I think this highlight's the judge's fair and impartial deliberation in the case. Note that the above quote indicates that neither the meeting minutes nor testimonies of the elders regarding the elder's meeting behind closed doors in deliberation of the case was demanded by the judge, but good judgment in all but the reporting was assumed in good faith.
Confusion Regarding Who Reports?The Carmean White case may highlight some confusion as to what is required. Though the law technically requires the report regardless of who or how many report it in § 903, (shown above,) apparently all who have knowledge of the case are required to report it, so even if one person reports it, all other people involved in the case need to report it as well, as apparently there were several other institutions involved that also did not report it, but cases against them were dropped. (Preferential prosecution?) But the problem is that the law does not come out and say that everyone involved with the case is required to report it, but only that if a single entity learns of it, they must report it. So this may be why the congregation did not report it. (By the way, the case is simply over whether the congregation complied with the mandatory reporting law.) There does not appear to have been any effort by the elders to cover it up, but may simply have thought that the mother's reporting it would be enough.

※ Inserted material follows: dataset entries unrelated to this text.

@[simp] theorem Ctx.setF_status (x : Ctx) (r : BitVec 5) (w : Word) : (x.setF r w).status = x.status := rfl
@[simp] theorem Ctx.setF_readyAt (x : Ctx) (r : BitVec 5) (w : Word) : (x.setF r w).readyAt = x.readyAt := rfl
@[simp] theorem Ctx.setF_pc (x : Ctx) (r : BitVec 5) (w : Word) : (x.setF r w).pc = x.pc := rfl
@[simp] theorem Ctx.setF_g (x : Ctx) (r : BitVec 5) (w : Word) : (x.setF r w).g = x.g := rfl
@[simp] theorem Ctx.setF_v (x : Ctx) (r : BitVec 5) (w : Word) : (x.setF r w).v = x.v := rfl
@[simp] theorem Ctx.setF_tm (x : Ctx) (r : BitVec 5) (w : Word) : (x.setF r w).tm = x.tm := rfl
@[simp] theorem Ctx.setF_q (x : Ctx) (r : BitVec 5) (w : Word) : (x.setF r w).q = x.q := rfl
@[simp] theorem Ctx.setF_binds (x : Ctx) (r : BitVec 5) (w : Word) : (x.setF r w).binds = x.binds := rfl
@[simp] theorem Ctx.setF_streams (x : Ctx) (r : BitVec 5) (w : Word) : (x.setF r w).streams = x.streams := rfl
@[simp] theorem Ctx.setF_loop (x : Ctx) (r : BitVec 5) (w : Word) : (x.setF r w).loop = x.loop := rfl
@[simp] theorem Ctx.setF_trapLoops (x : Ctx) (r : BitVec 5) (w : Word) : (x.setF r w).trapLoops = x.trapLoops := rfl
@[simp] theorem Ctx.setF_rep (x : Ctx) (r : BitVec 5) (w : Word) : (x.setF r w).rep = x.rep := rfl
@[simp] theorem Ctx.setF_replay (x : Ctx) (r : BitVec 5) (w : Word) : (x.setF r w).replay = x.replay := rfl
@[simp] theorem Ctx.setF_ctl (x : Ctx) (r : BitVec 5) (w : Word) : (x.setF r w).ctl = x.ctl := rfl
@[simp] theorem Ctx.setF_outst (x : Ctx) (r : BitVec 5) (w : Word) : (x.setF r w).outst = x.outst := rfl
@[simp] theorem Ctx.setF_mbxAt (x : Ctx) (r : BitVec 5) (w : Word) : (x.setF r w).mbxAt = x.mbxAt := rfl
@[simp] theorem Ctx.setF_sendq (x : Ctx) (r : BitVec 5) (w : Word) : (x.setF r w).sendq = x.sendq := rfl
@[simp] theorem Ctx.setF_seq (x : Ctx) (r : BitVec 5) (w : Word) : (x.setF r w).seq = x.seq := rfl
@[simp] theorem Ctx.setF_stores (x : Ctx) (r : BitVec 5) (w : Word) : (x.setF r w).stores = x.stores := rfl
@[simp] theorem Ctx.setF_serial (x : Ctx) (r : BitVec 5) (w : Word) : (x.setF r w).serial = x.serial := rfl
@[simp] theorem Ctx.setF_fenceUpTo (x : Ctx) (r : BitVec 5) (w : Word) : (x.setF r w).fenceUpTo = x.fenceUpTo := rfl
@[simp] theorem Ctx.setF_pushUpTo (x : Ctx) (r : BitVec 5) (w : Word) : (x.setF r w).pushUpTo = x.pushUpTo := rfl
@[simp] theorem Ctx.setF_relScope (x : Ctx) (r : BitVec 5) (w : Word) : (x.setF r w).relScope = x.relScope := rfl
@[simp] theorem Ctx.setF_acqAt (x : Ctx) (r : BitVec 5) (w : Word) : (x.setF r w).acqAt = x.acqAt := rfl
@[simp] theorem Ctx.setF_fetchAt (x : Ctx) (r : BitVec 5) (w : Word) : (x.setF r w).fetchAt = x.fetchAt := rfl
@[simp] theorem Ctx.setF_floor (x : Ctx) (r : BitVec 5) (w : Word) : (x.setF r w).floor = x.floor := rfl
@[simp] theorem Ctx.setF_tagged (x : Ctx) (r : BitVec 5) (w : Word) : (x.setF r w).tagged = x.tagged := rfl
@[simp] theorem Ctx.setF_nms (x : Ctx) (r : BitVec 5) (w : Word) : (x.setF r w).nms = x.nms := rfl
@[simp] theorem Ctx.setF_nmDone (x : Ctx) (r : BitVec 5) (w : Word) : (x.setF r w).nmDone = x.nmDone := rfl
@[simp] theorem Ctx.setF_owed (x : Ctx) (r : BitVec 5) (w : Word) : (x.setF r w).owed = x.owed := rfl
@[simp] theorem Ctx.setF_xfer (x : Ctx) (r : BitVec 5) (w : Word) : (x.setF r w).xfer = x.xfer := rfl
@[simp] theorem Ctx.setF_grant (x : Ctx) (r : BitVec 5) (w : Word) : (x.setF r w).grant = x.grant := rfl
@[simp] theorem Ctx.setF_bsops (x : Ctx) (r : BitVec 5) (w : Word) : (x.setF r w).bsops = x.bsops := rfl
@[simp] theorem Ctx.setF_wait (x : Ctx) (r : BitVec 5) (w : Word) : (x.setF r w).wait = x.wait := rfl
@[simp] theorem Ctx.setF_waitFrom (x : Ctx) (r : BitVec 5) (w : Word) : (x.setF r w).waitFrom = x.waitFrom := rfl
@[simp] theorem Ctx.setF_task (x : Ctx) (r : BitVec 5) (w : Word) : (x.setF r w).task = x.task := rfl
@[simp] theorem Ctx.setF_halted (x : Ctx) (r : BitVec 5) (w : Word) : (x.setF r w).halted = x.halted := rfl
@[simp] theorem Ctx.setF_accrd (x : Ctx) (r : BitVec 5) (w : Word) : (x.setF r w).accrd = x.accrd := rfl
@[simp] theorem Ctx.setF_aliasing (x : Ctx) (r : BitVec 5) (w : Word) : (x.setF r w).aliasing = x.aliasing := rfl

Plug the HolesIf you are wondering how it is that Deleware might not get compliance with the mandatory reporting law, this is it. There are holes that need to be plugged. If you want us to report accusations of child abuse based upon a single accusation, then the state of Delaware needs to be more diligent in its laws concerning mandatory reporting. And if you want to make sure everyone involved with a case reports, then it should be made clear that everyone involved in the case needs to report it. By my estimation, their law was nothing more than a half-measure. If they want the law to mean anything, then they are going to have to plug the holes and shore up the wording.
That said, it is my opinion that Delaware's judges have judged fairly in the Carmean White case and the case involving the congregation's responsibilities. Clearer language in the law would make sure such failure on the part of any institution would not happen again.
Note: I removed the section regarding "Good Faith", as it is really not an issue given it is difficult to hide malice in such circumstances.